# No contact order



## Guest (Jan 29, 2012)

Hello !
Just a quick question for information. If a family would like to make sure there is no
communication (phone calls, visits, emails, etc.) from another party in the same town, how does
that work? Does the police dept visit the other party with a notice?

Thanks !!


----------



## cousteau (Oct 31, 2011)

You need a good reason, i.e. legitimate harassment or fear of harm. An HPO or an RO, issued by the court, isn't to be taken lightly as it severely infringes on the defendant's liberties. Too often people seek these as a form of retribution, which should be criminal in and of itself. Nothing prohibits the other party from seeking the same against the plaintiff. Keep that in mind. As far as no communication, that means no contact. No phone calls, texts, letters, flowers, or third party contact. That means someone else, like the defendant's mother, can't call the plaintiff to tell them the defendant is sorry. All violations are arrestable. Don't know your circumstances, but don't be a dick.

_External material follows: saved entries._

-- ==== Sys2Proof/Laws/ChgCmd.lean ====
section
/-! SUPPORT. What the operations of every command can change: one lemma each. -/

set_option Elab.async false

namespace Sys2Proof.Machine

variable {w : List Area} {s0 s : State}

theorem execSyncRx_chg {p : Nat} {number : Nat} {twoStep : Bool} {seq : Nat} {origin : Nat} {corr : Int} {ingress : Nat} {tlv : List Byte} (hw : Within [.regs, .tbl, .msix, .lrn, .bsn, .meters, .egr, .fre, .fgd, .had, .cfl, .vlt, .auth, .twn, .tim, .mgs, .inj, .out, .free] w) (hs : Chg w s0 s) : ∀ u, execSyncRx p number twoStep seq origin corr ingress s tlv = .next u → Chg w s0 u := by
  unfold execSyncRx
  intro u ht
  rw [← Host.Outcome.next.inj ht]
  exact State.settle_chg hw.up (State.syncRx_chg hw.up hs)

theorem execFollowUpRx_chg {p : Nat} {number : Nat} {seq : Nat} {origin : Nat} {corr : Int} {tlv : List Byte} (hw : Within [.regs, .tbl, .msix, .lrn, .bsn, .meters, .egr, .fre, .fgd, .had, .cfl, .vlt, .auth, .twn, .tim, .mgs, .inj, .out, .free] w) (hs : Chg w s0 s) : ∀ u, execFollowUpRx p number seq origin corr s tlv = .next u → Chg w s0 u := by
  unfold execFollowUpRx
  intro u ht
  rw [← Host.Outcome.next.inj ht]
  exact State.settle_chg hw.up (State.followUpRx_chg hw.up hs)

theorem execFollowUpTimeout_chg {d : Nat} (hw : Within [.regs, .tim] w) (hs : Chg w s0 s) : ∀ u, execFollowUpTimeout d s = .next u → Chg w s0 u := by
  unfold execFollowUpTimeout
  intro u ht
  rw [← Host.Outcome.next.inj ht]
  split
  · exact State.syncDrop_chg hw.up (State.setDom_chg hw.up hs)
  · exact hs

theorem execSyncTimeout_chg {d : Nat} (hw : Within [.regs, .msix, .tim, .out] w) (hs : Chg w s0 s) : ∀ u, execSyncTimeout d s = .next u → Chg w s0 u := by
  unfold execSyncTimeout
  intro u ht
  rw [← Host.Outcome.next.inj ht]
  extract_lets -underBinder -merge +onlyGivenNames goTo1
  have h2 : ∀ z3 z5, Chg w s0 z3 → Chg w s0 (goTo1 z3 z5) := by
    intro z3 z5 h4
    unfold goTo1
    exact State.domEnter_chg hw.up (State.raise_chg hw.up (State.evt_chg hw.up h4))
  refine Chg.ite ?_ ?_
  · exact hs
  · split
    · exact h2 _ _ (hs)
    · exact h2 _ _ (hs)
    · exact hs

theorem execGmSyncTimer_chg {d : Nat} (hw : Within [.regs, .tbl, .msix, .lrn, .bsn, .meters, .egr, .fre, .fgd, .had, .cfl, .vlt, .auth, .twn, .tim, .mgs, .inj, .out, .free] w) (hs : Chg w s0 s) : ∀ u, execGmSyncTimer d s = .next u → Chg w s0 u := by
  unfold execGmSyncTimer
  intro u ht
  rw [← Host.Outcome.next.inj ht]
  refine State.settle_chg hw.up ?_
  · extract_lets -underBinder -merge +onlyGivenNames st1
    exact Chg.ite (State.syncOut_chg hw.up hs) (hs)

theorem execPdelayTimer_chg {p : Nat} (hw : Within [.regs, .tbl, .msix, .lrn, .bsn, .meters, .egr, .fre, .fgd, .had, .cfl, .vlt, .auth, .twn, .tim, .mgs, .inj, .out, .free] w) (hs : Chg w s0 s) : ∀ u, execPdelayTimer p s = .next u → Chg w s0 u := by
  unfold execPdelayTimer
  intro u ht
  rw [← Host.Outcome.next.inj ht]
  refine State.settle_chg hw.up ?_
  · refine Chg.ite ?_ ?_
    · extract_lets -underBinder -merge +onlyGivenNames s1 P3 s4
      have h2 : Chg w s0 s1 := Chg.ite (State.pdelayBad_chg hw.up hs) (hs)
      have h5 : Chg w s0 s4 := State.setPd_chg hw.up h2
      exact State.ptpSend_chg hw.up h5
    · exact hs

theorem execPdelayReqRx_chg {p : Nat} {seq : Nat} {t2 : Nat} {requester : List Byte} (hw : Within [.regs, .tbl, .msix, .lrn, .bsn, .meters, .egr, .fre, .fgd, .had, .cfl, .vlt, .auth, .twn, .tim, .mgs, .inj, .out, .free] w) (hs : Chg w s0 s) : ∀ u, execPdelayReqRx p seq t2 requester s = .next u → Chg w s0 u := by
  unfold execPdelayReqRx
  intro u ht
  rw [← Host.Outcome.next.inj ht]
  exact State.settle_chg hw.up (State.pdelayReqRx_chg hw.up hs)

theorem execPdelayRespRx_chg {p : Nat} {seq : Nat} {t1 : Nat} {t2 : Nat} {t3 : Nat} {t4 : Nat} (hw : Within [.regs, .msix, .tim, .out] w) (hs : Chg w s0 s) : ∀ u, execPdelayRespRx p seq t1 t2 t3 t4 s = .next u → Chg w s0 u := by
  unfold execPdelayRespRx
  intro u ht
  rw [← Host.Outcome.next.inj ht]
  exact State.pdelayRespRx_chg hw.up hs

theorem execGptpOtherRx_chg {number : Nat} (hw : Within [.regs] w) (hs : Chg w s0 s) : ∀ u, execGptpOtherRx number s = .next u → Chg w s0 u := by
  unfold execGptpOtherRx
  intro u ht
  rw [← Host.Outcome.next.inj ht]
  exact State.gptpOther_chg hw.up hs

theorem execDomStep_chg {m : Nat} {d : Nat} (hw : Within [.regs, .fences, .msix, .hif, .tim, .mgs, .out] w) (hs : Chg w s0 s) : ∀ u, execDomStep m d s = .next u → Chg w s0 u := by
  unfold execDomStep
  intro u ht
  rw [← Host.Outcome.next.inj ht]
  exact State.access_chg hw.up hs (fun x1 h2 => State.domCmdWrite_chg hw.up h2)

theorem execDomSlew_chg {m : Nat} {d : Nat} (hw : Within [.regs, .fences, .msix, .hif, .tim, .mgs, .out] w) (hs : Chg w s0 s) : ∀ u, execDomSlew m d s = .next u → Chg w s0 u := by
  unfold execDomSlew
  intro u ht
  rw [← Host.Outcome.next.inj ht]
  exact State.access_chg hw.up hs (fun x1 h2 => State.domCmdWrite_chg hw.up h2)

theorem execDomSetRate_chg {m : Nat} {d : Nat} (hw : Within [.regs, .fences, .msix, .hif, .tim, .mgs, .out] w) (hs : Chg w s0 s) : ∀ u, execDomSetRate m d s = .next u → Chg w s0 u := by
  unfold execDomSetRate
  intro u ht
  rw [← Host.Outcome.next.inj ht]
  exact State.access_chg hw.up hs (fun x1 h2 => State.domCmdWrite_chg hw.up h2)

theorem execDomUnlock_chg {m : Nat} {d : Nat} (hw : Within [.regs, .fences, .msix, .hif, .tim, .mgs, .out] w) (hs : Chg w s0 s) : ∀ u, execDomUnlock m d s = .next u → Chg w s0 u := by
  unfold execDomUnlock
  intro u ht
  rw [← Host.Outcome.next.inj ht]
  exact State.access_chg hw.up hs (fun x1 h2 => State.domCmdWrite_chg hw.up h2)

theorem execSlewDone_chg {d : Nat} (hw : Within [.regs, .msix, .tim, .out] w) (hs : Chg w s0 s) : ∀ u, execSlewDone d s = .next u → Chg w s0 u := by
  unfold execSlewDone
  intro u ht
  rw [← Host.Outcome.next.inj ht]
  exact State.slewSettle_chg hw.up hs

theorem execDomEnable_chg {m : Nat} {d : Nat} {v : Word} (hw : Within [.regs, .fences, .msix, .hif, .tim, .mgs, .out] w) (hs : Chg w s0 s) : ∀ u, execDomEnable m d v s = .next u → Chg w s0 u := by
  unfold execDomEnable
  intro u ht
  rw [← Host.Outcome.next.inj ht]
  exact State.access_chg hw.up hs (fun x1 h2 => State.domCfgWrite_chg hw.up h2)

theorem execDomRateMaxWrite_chg {m : Nat} {d : Nat} {v : Word} (hw : Within [.regs, .fences, .msix, .hif, .tim, .mgs, .out] w) (hs : Chg w s0 s) : ∀ u, execDomRateMaxWrite m d v s = .next u → Chg w s0 u := by
  unfold execDomRateMaxWrite
  intro u ht
  rw [← Host.Outcome.next.inj ht]
  exact State.access_chg hw.up hs (fun x1 h2 => State.domRateMaxWrite_chg hw.up h2)

theorem execTimFrcIncWrite_chg {m : Nat} {v : Word} (hw : Within [.regs, .fences, .msix, .hif, .mgs, .out] w) (hs : Chg w s0 s) : ∀ u, execTimFrcIncWrite m v s = .next u → Chg w s0 u := by
  unfold execTimFrcIncWrite
  intro u ht
  rw [← Host.Outcome.next.inj ht]
  exact State.access_chg hw.up hs (fun x1 h2 => State.frcIncWrite_chg hw.up h2)

theorem execSrvOffset_chg {m : Nat} {v : Word} (hw : Within [.regs, .fences, .msix, .hif, .tim, .mgs, .out] w) (hs : Chg w s0 s) : ∀ u, execSrvOffset m v s = .next u → Chg w s0 u := by
  unfold execSrvOffset
  intro u ht
  rw [← Host.Outcome.next.inj ht]
  exact State.access_chg hw.up hs (fun x1 h2 => State.srvOffsetWrite_chg hw.up h2)

theorem execHfrcMeasure_chg {cycles : Nat} {lf : Word} (hw : Within [.regs, .msix, .mgs, .out] w) (hs : Chg w s0 s) : ∀ u, execHfrcMeasure cycles lf s = .next u → Chg w s0 u := by
  unfold execHfrcMeasure
  intro u ht
  rw [← Host.Outcome.next.inj ht]
  extract_lets -underBinder -merge +onlyGivenNames ppb1 s2
  have h3 : Chg w s0 s2 := State.wr_chg hw.up (State.wr_chg hw.up hs)
  exact Chg.ite (State.trimMove_chg hw.up h3) (h3)

theorem execWriteMaskWrite_chg {m : Nat} {v : Word} (hw : Within [.regs, .fences, .msix, .hif, .mgs, .out] w) (hs : Chg w s0 s) : ∀ u, execWriteMaskWrite m v s = .next u → Chg w s0 u := by
  unfold execWriteMaskWrite
  intro u ht
  rw [← Host.Outcome.next.inj ht]
  exact State.access_chg hw.up hs (fun x1 h2 => State.maskWrite_chg hw.up h2)

theorem execFenceReq_chg {m : Nat} (hw : Within [.regs, .fences, .msix, .hif, .mgs, .out] w) (hs : Chg w s0 s) : ∀ u, execFenceReq m s = .next u → Chg w s0 u := by
  unfold execFenceReq
  intro u ht
  rw [← Host.Outcome.next.inj ht]
  exact State.access_chg hw.up hs (fun x1 h2 => State.fenceReq_chg hw.up h2)

theorem execIntRawClear_chg {m : Nat} {pg : Nat} {v : Word} (hw : Within [.regs, .fences, .msix, .bsn, .hif, .mgs, .out] w) (hs : Chg w s0 s) : ∀ u, execIntRawClear m pg v s = .next u → Chg w s0 u := by
  unfold execIntRawClear
  intro u ht
  rw [← Host.Outcome.next.inj ht]
  exact State.hdrAccess_chg hw.up hs (fun x1 h2 => State.intClear_chg hw.up h2)

theorem execIntForce_chg {m : Nat} {pg : Nat} {v : Word} (hw : Within [.regs, .fences, .msix, .hif, .mgs, .out] w) (hs : Chg w s0 s) : ∀ u, execIntForce m pg v s = .next u → Chg w s0 u := by
  unfold execIntForce
  intro u ht
  rw [← Host.Outcome.next.inj ht]
  exact State.hdrAccess_chg hw.up hs (fun x1 h2 => State.intForce_chg hw.up h2)

theorem execBlkLock_chg {m : Nat} {pg : Nat} (hw : Within [.regs, .fences, .msix, .hif, .mgs, .out] w) (hs : Chg w s0 s) : ∀ u, execBlkLock m pg s = .next u → Chg w s0 u := by
  unfold execBlkLock
  intro u ht
  rw [← Host.Outcome.next.inj ht]
  exact State.hdrAccess_chg hw.up hs (fun x1 h2 => State.blkLock_chg hw.up h2)

theorem execErrCapRearm_chg {m : Nat} {pg : Nat} (hw : Within [.regs, .fences, .msix, .hif, .mgs, .out] w) (hs : Chg w s0 s) : ∀ u, execErrCapRearm m pg s = .next u → Chg w s0 u := by
  unfold execErrCapRearm
  intro u ht
  rw [← Host.Outcome.next.inj ht]
  exact State.hdrAccess_chg hw.up hs (fun x1 h2 => State.errRearm_chg hw.up h2)

theorem execCntSnap_chg {m : Nat} {pg : Nat} (hw : Within [.regs, .slots, .fences, .snaps, .msix, .hif, .mgs, .out] w) (hs : Chg w s0 s) : ∀ u, execCntSnap m pg s = .next u → Chg w s0 u := by
  unfold execCntSnap
  intro u ht
  rw [← Host.Outcome.next.inj ht]
  exact State.hdrAccess_chg hw.up hs (fun x1 h2 => State.cntSnap_chg hw.up h2)

theorem execCntSnapAll_chg {m : Nat} (hw : Within [.regs, .slots, .fences, .snaps, .msix, .hif, .mgs, .out] w) (hs : Chg w s0 s) : ∀ u, execCntSnapAll m s = .next u → Chg w s0 u := by
  unfold execCntSnapAll
  intro u ht
  rw [← Host.Outcome.next.inj ht]
  exact State.access_chg hw.up hs (fun x1 h2 => State.cntSnap_chg hw.up h2)

theorem execSnapDone_chg {pg : Nat} (hw : Within [.regs, .slots, .msix, .svc, .out] w) (hs : Chg w s0 s) : ∀ u, execSnapDone pg s = .next u → Chg w s0 u := by
  unfold execSnapDone
  intro u ht
  rw [← Host.Outcome.next.inj ht]
  exact State.snapDone_chg hw.up hs

theorem execCntSnapAck_chg {m : Nat} {pg : Nat} {seq : Nat} (hw : Within [.regs, .slots, .fences, .snaps, .msix, .hif, .mgs, .out] w) (hs : Chg w s0 s) : ∀ u, execCntSnapAck m pg seq s = .next u → Chg w s0 u := by
  unfold execCntSnapAck
  intro u ht
  rw [← Host.Outcome.next.inj ht]
  exact State.hdrAccess_chg hw.up hs (fun x1 h2 => State.snapAck_chg hw.up h2)

theorem execCounterClr_chg {m : Nat} {a : Nat} (hw : Within [.regs, .fences, .msix, .hif, .mgs, .out] w) (hs : Chg w s0 s) : ∀ u, execCounterClr m a s = .next u → Chg w s0 u := by
  unfold execCounterClr
  intro u ht
  rw [← Host.Outcome.next.inj ht]
  exact State.access_chg hw.up hs (fun x1 h2 => State.counterClr_chg hw.up h2)

theorem execResAck_chg {m : Nat} {a : Nat} {seq : Nat} (hw : Within [.regs, .slots, .fences, .msix, .hif, .mgs, .out] w) (hs : Chg w s0 s) : ∀ u, execResAck m a seq s = .next u → Chg w s0 u := by
  unfold execResAck
  intro u ht
  rw [← Host.Outcome.next.inj ht]
  refine State.access_chg hw.up (hs) (fun x5 h6 => ?_)
  · split
    · exact State.resAck_chg hw.up h6 (fun x7 h8 => h8)
    · exact h6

We have enough things to do besides serve orders and enforce them when they are bullshit. Oh yeah; just because someone says something you don't like doesn't mean it is harassment or a threat. Some people need to grow balls for themselves.


----------



## Guest (Jan 29, 2012)

Don't answer the phone when he/she calls, call the police if he/she is knocking on your door & won't go away, and delete his/her e-mails.

Asked and answered.


----------